## [Given records]
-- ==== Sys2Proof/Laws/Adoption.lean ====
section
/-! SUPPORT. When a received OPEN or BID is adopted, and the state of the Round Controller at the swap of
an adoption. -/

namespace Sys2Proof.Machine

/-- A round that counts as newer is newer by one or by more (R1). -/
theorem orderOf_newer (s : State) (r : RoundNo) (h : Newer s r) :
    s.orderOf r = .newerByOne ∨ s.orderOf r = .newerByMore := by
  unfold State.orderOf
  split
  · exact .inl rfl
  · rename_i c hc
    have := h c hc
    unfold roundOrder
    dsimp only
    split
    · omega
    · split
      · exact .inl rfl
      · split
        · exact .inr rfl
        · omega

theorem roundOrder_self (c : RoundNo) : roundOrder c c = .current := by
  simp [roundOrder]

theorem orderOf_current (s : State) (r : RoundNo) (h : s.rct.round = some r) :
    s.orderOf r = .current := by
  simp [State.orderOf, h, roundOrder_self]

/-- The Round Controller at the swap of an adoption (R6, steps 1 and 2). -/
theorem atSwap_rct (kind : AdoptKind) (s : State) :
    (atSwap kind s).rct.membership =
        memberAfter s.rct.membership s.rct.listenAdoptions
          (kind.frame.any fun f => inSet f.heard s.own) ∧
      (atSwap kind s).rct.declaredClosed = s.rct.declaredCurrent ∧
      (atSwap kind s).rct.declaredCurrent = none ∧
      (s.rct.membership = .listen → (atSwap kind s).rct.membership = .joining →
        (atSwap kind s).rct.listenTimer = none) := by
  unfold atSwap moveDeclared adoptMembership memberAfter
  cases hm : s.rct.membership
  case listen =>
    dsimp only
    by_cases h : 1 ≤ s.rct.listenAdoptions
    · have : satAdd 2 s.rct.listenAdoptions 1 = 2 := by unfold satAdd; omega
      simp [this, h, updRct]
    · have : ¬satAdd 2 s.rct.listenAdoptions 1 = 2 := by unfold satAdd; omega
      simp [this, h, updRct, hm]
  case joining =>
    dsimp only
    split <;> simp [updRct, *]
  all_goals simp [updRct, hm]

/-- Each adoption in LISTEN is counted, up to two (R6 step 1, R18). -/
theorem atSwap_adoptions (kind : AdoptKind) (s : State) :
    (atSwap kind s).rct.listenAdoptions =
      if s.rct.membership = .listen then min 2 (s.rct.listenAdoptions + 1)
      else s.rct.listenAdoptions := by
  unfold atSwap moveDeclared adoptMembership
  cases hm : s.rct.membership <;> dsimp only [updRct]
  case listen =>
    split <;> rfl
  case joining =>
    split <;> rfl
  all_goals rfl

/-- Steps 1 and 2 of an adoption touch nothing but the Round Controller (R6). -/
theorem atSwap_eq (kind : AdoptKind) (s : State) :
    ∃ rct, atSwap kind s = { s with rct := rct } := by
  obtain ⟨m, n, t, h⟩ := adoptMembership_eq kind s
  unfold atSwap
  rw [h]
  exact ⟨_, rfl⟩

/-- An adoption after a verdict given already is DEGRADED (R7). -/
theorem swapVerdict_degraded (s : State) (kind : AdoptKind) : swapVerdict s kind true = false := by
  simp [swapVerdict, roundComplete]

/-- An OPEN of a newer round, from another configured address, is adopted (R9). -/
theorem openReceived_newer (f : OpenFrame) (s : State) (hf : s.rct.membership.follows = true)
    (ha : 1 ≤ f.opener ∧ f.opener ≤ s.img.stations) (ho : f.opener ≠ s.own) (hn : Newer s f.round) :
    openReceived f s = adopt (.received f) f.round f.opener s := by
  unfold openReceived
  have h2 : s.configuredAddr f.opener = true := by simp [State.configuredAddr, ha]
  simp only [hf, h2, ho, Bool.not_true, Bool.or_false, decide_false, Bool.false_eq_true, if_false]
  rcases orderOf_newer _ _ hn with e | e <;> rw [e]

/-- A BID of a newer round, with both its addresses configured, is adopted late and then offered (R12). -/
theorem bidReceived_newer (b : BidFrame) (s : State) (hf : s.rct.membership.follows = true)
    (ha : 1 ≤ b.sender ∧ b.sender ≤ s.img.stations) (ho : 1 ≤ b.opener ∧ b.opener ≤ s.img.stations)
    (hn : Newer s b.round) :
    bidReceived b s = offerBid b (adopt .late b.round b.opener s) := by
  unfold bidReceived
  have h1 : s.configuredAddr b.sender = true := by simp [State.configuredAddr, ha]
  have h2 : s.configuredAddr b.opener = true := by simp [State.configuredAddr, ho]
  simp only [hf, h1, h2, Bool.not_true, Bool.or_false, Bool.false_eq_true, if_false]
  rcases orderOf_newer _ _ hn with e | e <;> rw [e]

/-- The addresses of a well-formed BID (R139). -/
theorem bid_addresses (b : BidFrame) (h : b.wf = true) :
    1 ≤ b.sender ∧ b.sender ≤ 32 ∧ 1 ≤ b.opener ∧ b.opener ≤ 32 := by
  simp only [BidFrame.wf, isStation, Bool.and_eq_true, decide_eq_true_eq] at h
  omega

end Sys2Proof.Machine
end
...
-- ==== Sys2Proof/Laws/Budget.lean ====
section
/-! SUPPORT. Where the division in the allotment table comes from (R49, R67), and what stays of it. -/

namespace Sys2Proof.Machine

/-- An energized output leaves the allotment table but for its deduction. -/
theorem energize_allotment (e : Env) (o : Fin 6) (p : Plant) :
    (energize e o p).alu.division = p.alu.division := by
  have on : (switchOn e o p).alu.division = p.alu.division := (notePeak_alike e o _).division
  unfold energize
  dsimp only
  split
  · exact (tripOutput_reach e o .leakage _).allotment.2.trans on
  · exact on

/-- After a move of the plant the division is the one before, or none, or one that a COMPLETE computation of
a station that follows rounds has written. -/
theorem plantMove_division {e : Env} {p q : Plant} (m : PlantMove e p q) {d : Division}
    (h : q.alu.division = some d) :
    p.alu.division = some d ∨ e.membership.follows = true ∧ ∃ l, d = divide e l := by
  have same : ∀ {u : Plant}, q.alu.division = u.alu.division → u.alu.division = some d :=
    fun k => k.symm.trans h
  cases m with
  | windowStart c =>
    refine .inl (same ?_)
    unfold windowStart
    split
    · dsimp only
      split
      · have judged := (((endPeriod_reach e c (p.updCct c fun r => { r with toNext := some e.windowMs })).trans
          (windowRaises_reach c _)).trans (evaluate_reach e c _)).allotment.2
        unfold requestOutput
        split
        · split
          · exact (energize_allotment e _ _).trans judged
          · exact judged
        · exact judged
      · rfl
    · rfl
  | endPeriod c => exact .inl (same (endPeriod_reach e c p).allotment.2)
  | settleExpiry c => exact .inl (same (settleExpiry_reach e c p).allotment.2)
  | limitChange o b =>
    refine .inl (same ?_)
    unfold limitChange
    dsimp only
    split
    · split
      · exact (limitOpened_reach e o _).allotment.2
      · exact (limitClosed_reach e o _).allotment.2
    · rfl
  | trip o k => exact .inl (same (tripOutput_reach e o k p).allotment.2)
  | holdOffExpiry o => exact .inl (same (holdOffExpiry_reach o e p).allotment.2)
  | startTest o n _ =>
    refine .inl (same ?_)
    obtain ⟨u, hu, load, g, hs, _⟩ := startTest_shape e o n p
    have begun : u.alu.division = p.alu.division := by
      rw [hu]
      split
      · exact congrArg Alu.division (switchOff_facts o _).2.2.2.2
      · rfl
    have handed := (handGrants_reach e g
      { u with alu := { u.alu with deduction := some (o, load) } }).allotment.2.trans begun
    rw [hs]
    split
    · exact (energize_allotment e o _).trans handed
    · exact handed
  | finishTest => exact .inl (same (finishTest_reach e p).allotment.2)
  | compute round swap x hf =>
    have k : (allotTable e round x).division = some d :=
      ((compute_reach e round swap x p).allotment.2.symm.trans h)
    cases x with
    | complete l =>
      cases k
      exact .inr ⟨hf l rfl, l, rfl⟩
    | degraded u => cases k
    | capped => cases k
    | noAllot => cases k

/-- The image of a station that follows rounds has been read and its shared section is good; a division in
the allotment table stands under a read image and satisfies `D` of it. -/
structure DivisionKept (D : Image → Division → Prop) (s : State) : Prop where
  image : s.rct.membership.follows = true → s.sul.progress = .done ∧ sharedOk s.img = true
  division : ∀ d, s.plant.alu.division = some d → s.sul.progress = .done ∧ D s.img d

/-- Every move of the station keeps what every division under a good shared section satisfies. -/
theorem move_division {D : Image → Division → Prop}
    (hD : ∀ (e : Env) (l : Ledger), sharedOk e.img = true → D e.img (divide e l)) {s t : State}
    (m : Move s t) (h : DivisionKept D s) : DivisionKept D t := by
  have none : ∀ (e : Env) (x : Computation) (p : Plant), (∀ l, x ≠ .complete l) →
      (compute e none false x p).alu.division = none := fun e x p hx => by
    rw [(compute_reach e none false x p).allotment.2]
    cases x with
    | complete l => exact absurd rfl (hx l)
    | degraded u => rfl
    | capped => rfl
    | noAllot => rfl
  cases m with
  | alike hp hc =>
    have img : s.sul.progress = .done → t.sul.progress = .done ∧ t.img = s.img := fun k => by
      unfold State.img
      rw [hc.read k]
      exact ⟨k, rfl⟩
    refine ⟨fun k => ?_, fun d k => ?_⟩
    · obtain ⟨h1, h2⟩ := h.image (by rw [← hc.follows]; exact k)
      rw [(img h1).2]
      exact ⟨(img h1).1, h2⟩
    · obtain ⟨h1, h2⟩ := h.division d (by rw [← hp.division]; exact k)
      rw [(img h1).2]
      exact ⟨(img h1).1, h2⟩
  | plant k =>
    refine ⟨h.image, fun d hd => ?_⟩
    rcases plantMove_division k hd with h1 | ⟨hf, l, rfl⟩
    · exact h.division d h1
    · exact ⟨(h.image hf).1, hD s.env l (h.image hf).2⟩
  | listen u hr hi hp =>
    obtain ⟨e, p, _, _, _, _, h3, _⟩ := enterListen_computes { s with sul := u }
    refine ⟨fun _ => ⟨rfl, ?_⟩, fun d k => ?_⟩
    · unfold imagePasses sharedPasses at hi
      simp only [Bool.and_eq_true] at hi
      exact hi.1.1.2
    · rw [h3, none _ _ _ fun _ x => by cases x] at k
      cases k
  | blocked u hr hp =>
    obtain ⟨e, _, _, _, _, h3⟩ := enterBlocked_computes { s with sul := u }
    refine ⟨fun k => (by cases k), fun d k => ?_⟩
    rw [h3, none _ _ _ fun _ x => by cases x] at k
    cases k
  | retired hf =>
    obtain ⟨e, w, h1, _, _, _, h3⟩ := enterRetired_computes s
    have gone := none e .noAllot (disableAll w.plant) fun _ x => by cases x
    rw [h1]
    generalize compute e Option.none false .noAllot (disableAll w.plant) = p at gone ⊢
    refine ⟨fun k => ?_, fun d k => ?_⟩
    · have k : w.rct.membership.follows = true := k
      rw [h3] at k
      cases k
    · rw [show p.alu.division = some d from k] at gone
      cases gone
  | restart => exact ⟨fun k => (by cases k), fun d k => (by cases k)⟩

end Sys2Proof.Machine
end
==
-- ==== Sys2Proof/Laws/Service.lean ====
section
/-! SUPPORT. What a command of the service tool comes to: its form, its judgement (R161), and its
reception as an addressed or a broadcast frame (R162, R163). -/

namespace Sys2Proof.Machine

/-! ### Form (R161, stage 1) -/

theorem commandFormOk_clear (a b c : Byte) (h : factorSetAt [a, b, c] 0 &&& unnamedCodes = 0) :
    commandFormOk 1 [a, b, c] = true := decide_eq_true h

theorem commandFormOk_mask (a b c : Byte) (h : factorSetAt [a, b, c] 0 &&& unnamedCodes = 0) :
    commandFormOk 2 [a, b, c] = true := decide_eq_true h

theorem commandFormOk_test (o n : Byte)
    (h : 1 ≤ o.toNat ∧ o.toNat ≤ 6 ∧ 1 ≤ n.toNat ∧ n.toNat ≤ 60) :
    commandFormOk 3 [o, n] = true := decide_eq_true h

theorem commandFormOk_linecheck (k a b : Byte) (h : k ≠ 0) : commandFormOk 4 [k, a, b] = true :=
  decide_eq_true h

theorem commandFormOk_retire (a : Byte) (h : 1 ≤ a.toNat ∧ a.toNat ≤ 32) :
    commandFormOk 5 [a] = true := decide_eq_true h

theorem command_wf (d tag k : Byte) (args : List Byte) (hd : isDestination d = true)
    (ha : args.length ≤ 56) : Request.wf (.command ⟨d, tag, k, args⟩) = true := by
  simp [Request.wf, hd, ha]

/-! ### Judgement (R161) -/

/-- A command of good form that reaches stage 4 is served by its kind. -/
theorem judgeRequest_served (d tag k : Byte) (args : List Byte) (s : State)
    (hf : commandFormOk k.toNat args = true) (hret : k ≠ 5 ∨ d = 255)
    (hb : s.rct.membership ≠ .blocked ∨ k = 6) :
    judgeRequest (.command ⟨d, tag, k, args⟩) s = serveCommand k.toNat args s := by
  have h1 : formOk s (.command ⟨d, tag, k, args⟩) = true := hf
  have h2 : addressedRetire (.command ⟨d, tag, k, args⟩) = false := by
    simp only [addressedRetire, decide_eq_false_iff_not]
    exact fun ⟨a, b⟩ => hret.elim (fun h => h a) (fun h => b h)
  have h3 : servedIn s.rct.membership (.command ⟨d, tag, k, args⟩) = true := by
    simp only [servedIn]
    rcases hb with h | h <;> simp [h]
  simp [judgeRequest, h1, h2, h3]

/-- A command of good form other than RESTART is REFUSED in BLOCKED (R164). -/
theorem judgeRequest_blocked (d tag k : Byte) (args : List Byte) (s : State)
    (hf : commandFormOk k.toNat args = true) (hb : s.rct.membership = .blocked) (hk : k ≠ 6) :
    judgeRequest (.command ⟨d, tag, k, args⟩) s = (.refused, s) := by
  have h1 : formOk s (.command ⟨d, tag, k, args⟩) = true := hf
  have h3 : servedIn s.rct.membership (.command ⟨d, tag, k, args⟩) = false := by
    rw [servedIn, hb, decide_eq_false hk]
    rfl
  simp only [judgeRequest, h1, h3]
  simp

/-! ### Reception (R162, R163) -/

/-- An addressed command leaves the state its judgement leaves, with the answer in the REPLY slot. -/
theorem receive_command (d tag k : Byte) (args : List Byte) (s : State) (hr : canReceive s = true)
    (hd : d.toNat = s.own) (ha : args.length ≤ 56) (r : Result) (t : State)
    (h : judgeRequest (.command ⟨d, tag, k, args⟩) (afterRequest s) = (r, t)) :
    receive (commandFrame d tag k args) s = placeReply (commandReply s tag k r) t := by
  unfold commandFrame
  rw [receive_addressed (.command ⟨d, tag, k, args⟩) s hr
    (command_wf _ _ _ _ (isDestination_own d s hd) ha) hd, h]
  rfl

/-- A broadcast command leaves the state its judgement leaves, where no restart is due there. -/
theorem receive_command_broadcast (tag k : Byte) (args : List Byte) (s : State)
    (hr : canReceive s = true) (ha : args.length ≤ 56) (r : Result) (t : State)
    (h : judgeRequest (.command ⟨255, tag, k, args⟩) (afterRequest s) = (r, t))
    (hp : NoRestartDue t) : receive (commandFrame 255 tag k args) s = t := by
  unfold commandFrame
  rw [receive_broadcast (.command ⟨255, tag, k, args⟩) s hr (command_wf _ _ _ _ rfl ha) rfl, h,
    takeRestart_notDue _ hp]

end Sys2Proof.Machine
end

## [What is required]
Scan the lines above for the word "Bool" and copy every one where it occurs.

## [Task solution]
  simp only [hf, h2, ho, Bool.not_true, Bool.or_false, decide_false, Bool.false_eq_true, if_false]
  simp only [hf, h1, h2, Bool.not_true, Bool.or_false, Bool.false_eq_true, if_false]
  simp only [BidFrame.wf, isStation, Bool.and_eq_true, decide_eq_true_eq] at h
      simp only [Bool.and_eq_true] at hi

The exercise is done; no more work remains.